Fifty/Fifty is a 1992 American action adventure comedy film. It stars Peter Weller and Robert Hays as two operatives who form a begrudging alliance to overthrow a Southeast Asian dictator on behalf of the CIA, and find friendship, love and a political conscience along the way. The film is directed by Charles Martin Smith, who also has a supporting role as their sympathetic and morally conflicted handler.

Plot
When the CIA needs to help rebels remove maniacal tyrant General Bosavi from his Southeast Asian island country, there are just two men around for the job: American mercenaries and bickering former colleagues Jake Wyer and Sam French, who don't have much of an allegiance to either side of the conflict, and are more interested in fattening their pockets.
Under duress, both men are reunited and tasked with raising an army. But the candidates are few and the odds are high—until a beautiful freedom fighter shows them the way. The two men will have to overcome their rivalry and venal temperament to become something they never thought they would: heroes.

Cast
 Peter Weller as Jake Wyer
 Robert Hays as Sam French
 Charles Martin Smith as Martin Sprue
 Ramona Rahman as Suleta
 Lim Kay Tong as Akhantar
 Dom Magwili as General Bosavi
 Azmil Mustapha as Colonel Kota 
 Dharma Harun Al-Rashid as Sentul
 Mr. Os as Jamik
 Rohmat Juraimi as Muscular Rebel
 Hussein Abu Hassan as Bus Driver
 Shaharuddin Thamby as Colonel Seng

Production
The writing team of Dennis Shryack and Michael Butler was best known for two Clint Eastwood vehicles, The Gauntlet and Pale Rider. When their script for a Dirty Harry sequel was not picked up by the actor, it was retooled as the Chuck Norris starrer Code of Silence for producer Raymond Wagner and Orion Pictures. Wagner and Shryack later moved to Cannon for another Norris film, an adaptation of the serial killer novel Hero and the Terror. Shryack also brought with him an earlier script written with Butler, Fifty/Fifty.

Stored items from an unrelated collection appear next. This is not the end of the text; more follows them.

/-! ### Multiply, divide and the HI/LO moves (43_muldiv_hilo.md) -/

/-- EX of MULT and MULTU: HI and LO hold the halves of the exact 64-bit product (R251, R252, R259; the codes are D2's). -/
def Obligations.MultiplyGivesTheExactProductInEx : Prop :=
  ∀ (s : State) (rd rs rt : Reg) (sa : Shamt), s.stage = .ex →
    let a := resolve s s.selA rs
    let b := resolve s s.selB rt
    (∃ hi lo : Word, (hi ++ lo : BitVec 64).toInt = a.toInt * b.toInt ∧
      exec (.mult rd rs rt sa) s = .next (afterEx s rs rt 0 false false 0 hi lo)) ∧
    (∃ hi lo : Word, (hi ++ lo : BitVec 64).toNat = a.toNat * b.toNat ∧
      exec (.multu rd rs rt sa) s = .next (afterEx s rs rt 0 false false 0 hi lo))

/-- EX of DIV: nothing on a zero divisor, the next `DIV_OVERFLOW` draw on -2^31 / -1 whatever its value (R260, D18; log 5), and
else the quotient rounded toward zero in LO and the remainder in HI, which make up the dividend, the remainder smaller than the
divisor and 0 or of the dividend's sign (R253, R259, D19). -/
def Obligations.DivGivesQuotientAndRemainderInEx : Prop :=
  ∀ (s : State) (rd rs rt : Reg) (sa : Shamt), s.stage = .ex →
    let a := resolve s s.selA rs
    let b := resolve s s.selB rt
    (b = 0 → exec (.div rd rs rt sa) s = .next (afterEx s rs rt 0 false false 0 0 0)) ∧
    (a = 0x80000000 → b = 0xFFFFFFFF →
      exec (.div rd rs rt sa) s =
        .next { afterEx s rs rt 0 false false 0 (Config.divOverflow s.drawCount).1 (Config.divOverflow s.drawCount).2 with
          drawCount := s.drawCount + 1 }) ∧
    (b ≠ 0 → ¬ (a = 0x80000000 ∧ b = 0xFFFFFFFF) →
      ∃ hi lo : Word, exec (.div rd rs rt sa) s = .next (afterEx s rs rt 0 false false 0 hi lo) ∧
        lo.toInt * b.toInt + hi.toInt = a.toInt ∧ hi.toInt.natAbs < b.toInt.natAbs ∧
        (hi = 0 ∨ (hi.toInt < 0 ↔ a.toInt < 0)))

/-- EX of DIVU: nothing on a zero divisor, and else the unsigned quotient and remainder (R254). -/
def Obligations.DivuGivesQuotientAndRemainderInEx : Prop :=
  ∀ (s : State) (rd rs rt : Reg) (sa : Shamt), s.stage = .ex →
    let a := resolve s s.selA rs
    let b := resolve s s.selB rt
    (b = 0 → exec (.divu rd rs rt sa) s = .next (afterEx s rs rt 0 false false 0 0 0)) ∧
    (b ≠ 0 →
      ∃ hi lo : Word, exec (.divu rd rs rt sa) s = .next (afterEx s rs rt 0 false false 0 hi lo) ∧
        lo.toNat * b.toNat + hi.toNat = a.toNat ∧ hi.toNat < b.toNat)

/-- MEM and WB of MULT, MULTU, DIV and DIVU: MEM passes, WB writes HI and LO of the next generation, and no general register
(R250 to R254). -/
def Obligations.MultiplyAndDivideWriteHiLoInWb : Prop :=
  ∀ (s : State) (rd rs rt : Reg) (sa : Shamt),
    (∀ i ∈ ([.mult rd rs rt sa, .multu rd rs rt sa, .div rd rs rt sa, .divu rd rs rt sa] : List Instr),
      s.stage = .mem → exec i s = .next (afterPass s 0 false)) ∧
    (∀ i ∈ ([.mult rd rs rt sa, .multu rd rs rt sa] : List Instr),
      s.stage = .wb → exec i s = .next (afterHiLo s s.memwb.hi s.memwb.lo)) ∧
    (∀ i ∈ ([.div rd rs rt sa, .divu rd rs rt sa] : List Instr),
      s.stage = .wb → s.memwb.b ≠ 0 → exec i s = .next (afterHiLo s s.memwb.hi s.memwb.lo))

/-- DIV and DIVU by zero write neither HI nor LO in WB, and still retire (R261). -/
def Obligations.DivideByZeroLeavesHiLo : Prop :=
  ∀ (s : State) (rd rs rt : Reg) (sa : Shamt), s.stage = .wb → s.memwb.b = 0 →
    ∀ i ∈ ([.div rd rs rt sa, .divu rd rs rt sa] : List Instr), exec i s = .next (afterRetire s)
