-- ==== Sys2Proof/Tests/Slice0.lean ====
section
/-! SUPPORT. The model's own tests. Expected values come from spec/95_test_vectors.md and 30_encoding.md, or by hand from the rule
named. A witness theorem shows a state and operands that meet all the hypotheses of the statement it is named after. -/

namespace Sys2Proof.Tests

open Sys2Proof Sys2Proof.Machine

/-! ### WellFormed -/

/-- The all-zero word is a bubble, so the term that would be encoded as it is refused (30_encoding.md R114). -/
theorem test_wf_refuses_the_zero_word : ¬ (Instr.sll 0 0 0 0).wf := by decide

/-- "Any other SLL" is an instruction (41_alu_register.md R210). -/
theorem test_wf_accepts_other_shifts : (Instr.sll 0 0 0 1).wf ∧ (Instr.sll 1 0 0 0).wf ∧ (Instr.sll 0 1 0 0).wf := by decide

/-! ### Decoding: words written from 30_encoding.md R101, R110, R111 and R113 -/

/-- Bit by bit, one word of each family: `op rs rt rd sa fn`, `op rs rt imm16` or `op target26`. -/
theorem test_decode_bit_by_bit :
    decode (0b000000#6 ++ 0b00100#5 ++ 0b00101#5 ++ 0b00110#5 ++ 0b00001#5 ++ 0b100000#6) = .instr (.add 6 4 5 1) ∧
    decode (0b001000#6 ++ 0b00100#5 ++ 0b00110#5 ++ 0b1111111111111110#16) = .instr (.addi 6 4 0xFFFE) ∧
    decode (0b000000#6 ++ 0b00100#5 ++ 0b00101#5 ++ 0b00000#5 ++ 0b00000#5 ++ 0b011010#6) = .instr (.div 0 4 5 0) ∧
    decode (0b101011#6 ++ 0b01000#5 ++ 0b00101#5 ++ 0b0000000000000100#16) = .instr (.sw 5 8 4) ∧
    decode (0b000001#6 ++ 0b00100#5 ++ 0b00001#5 ++ 0b1000000000000000#16) = .instr (.bgez 4 0x8000) ∧
    decode (0b000011#6 ++ 0b00000100000000000001000000#26) = .instr (.jal 0x0100040) ∧
    decode (0b000000#6 ++ 0b00000000000000000001#20 ++ 0b001100#6) = .instr (.syscall 1) := by decide

theorem test_decode_register_alu :
    decode 0x00853020 = .instr (.add 6 4 5 0) ∧ decode 0x00853021 = .instr (.addu 6 4 5 0) ∧
    decode 0x00853022 = .instr (.sub 6 4 5 0) ∧ decode 0x00853023 = .instr (.subu 6 4 5 0) ∧
    decode 0x00853024 = .instr (.and 6 4 5 0) ∧ decode 0x00853025 = .instr (.or 6 4 5 0) ∧
    decode 0x00853026 = .instr (.xor 6 4 5 0) ∧ decode 0x00853027 = .instr (.nor 6 4 5 0) ∧
    decode 0x0085302A = .instr (.slt 6 4 5 0) ∧ decode 0x000537C0 = .instr (.sll 6 0 5 31) ∧
    decode 0x00053102 = .instr (.srl 6 0 5 4) ∧ decode 0x00053083 = .instr (.sra 6 0 5 2) := by decide

theorem test_decode_immediate_alu :
    decode 0x20860001 = .instr (.addi 6 4 1) ∧ decode 0x24868000 = .instr (.addiu 6 4 0x8000) ∧
    decode 0x2886FFFF = .instr (.slti 6 4 0xFFFF) ∧ decode 0x3086FFFF = .instr (.andi 6 4 0xFFFF) ∧
    decode 0x34868000 = .instr (.ori 6 4 0x8000) ∧ decode 0x38868000 = .instr (.xori 6 4 0x8000) ∧
    decode 0x3C06FFFF = .instr (.lui 6 0 0xFFFF) ∧ decode 0x3C860000 = .instr (.lui 6 4 0) := by decide

theorem test_decode_muldiv_hilo :
    decode 0x00850018 = .instr (.mult 0 4 5 0) ∧ decode 0x0085F818 = .instr (.mult 31 4 5 0) ∧
    decode 0x00850019 = .instr (.multu 0 4 5 0) ∧ decode 0x0085001A = .instr (.div 0 4 5 0) ∧
    decode 0x0085001B = .instr (.divu 0 4 5 0) ∧ decode 0x00003010 = .instr (.mfhi 6 0 0 0) ∧
    decode 0x00003012 = .instr (.mflo 6 0 0 0) ∧ decode 0x00800011 = .instr (.mthi 0 4 0 0) ∧
    decode 0x00800013 = .instr (.mtlo 0 4 0 0) := by decide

Sylvester Stallone had previously been in talks to co-star in Fifty/Fifty for Paramount Pictures, first with Eddie Murphy around 1983, and later with Kurt Russell. The pair eventually chose to make Tango and Cash instead. Cannon picked up the script and went into pre-production with Chuck Norris in the Stallone role. The project was announced in the press in April 1990. Norris, however, balked at the idea of doing another jungle shoot, as his two previous works in this terrain, Missing in Action III and Delta Force 2, had been tarnished by deadly helicopter crashes. He was replaced by Peter Weller. The film was primarily filmed in Malaysia, while the epilogue was shot in Rome, Italy. Some sources mention Sri Lanka as an additional location. Principal photography took place from October 22 to December 19, 1990.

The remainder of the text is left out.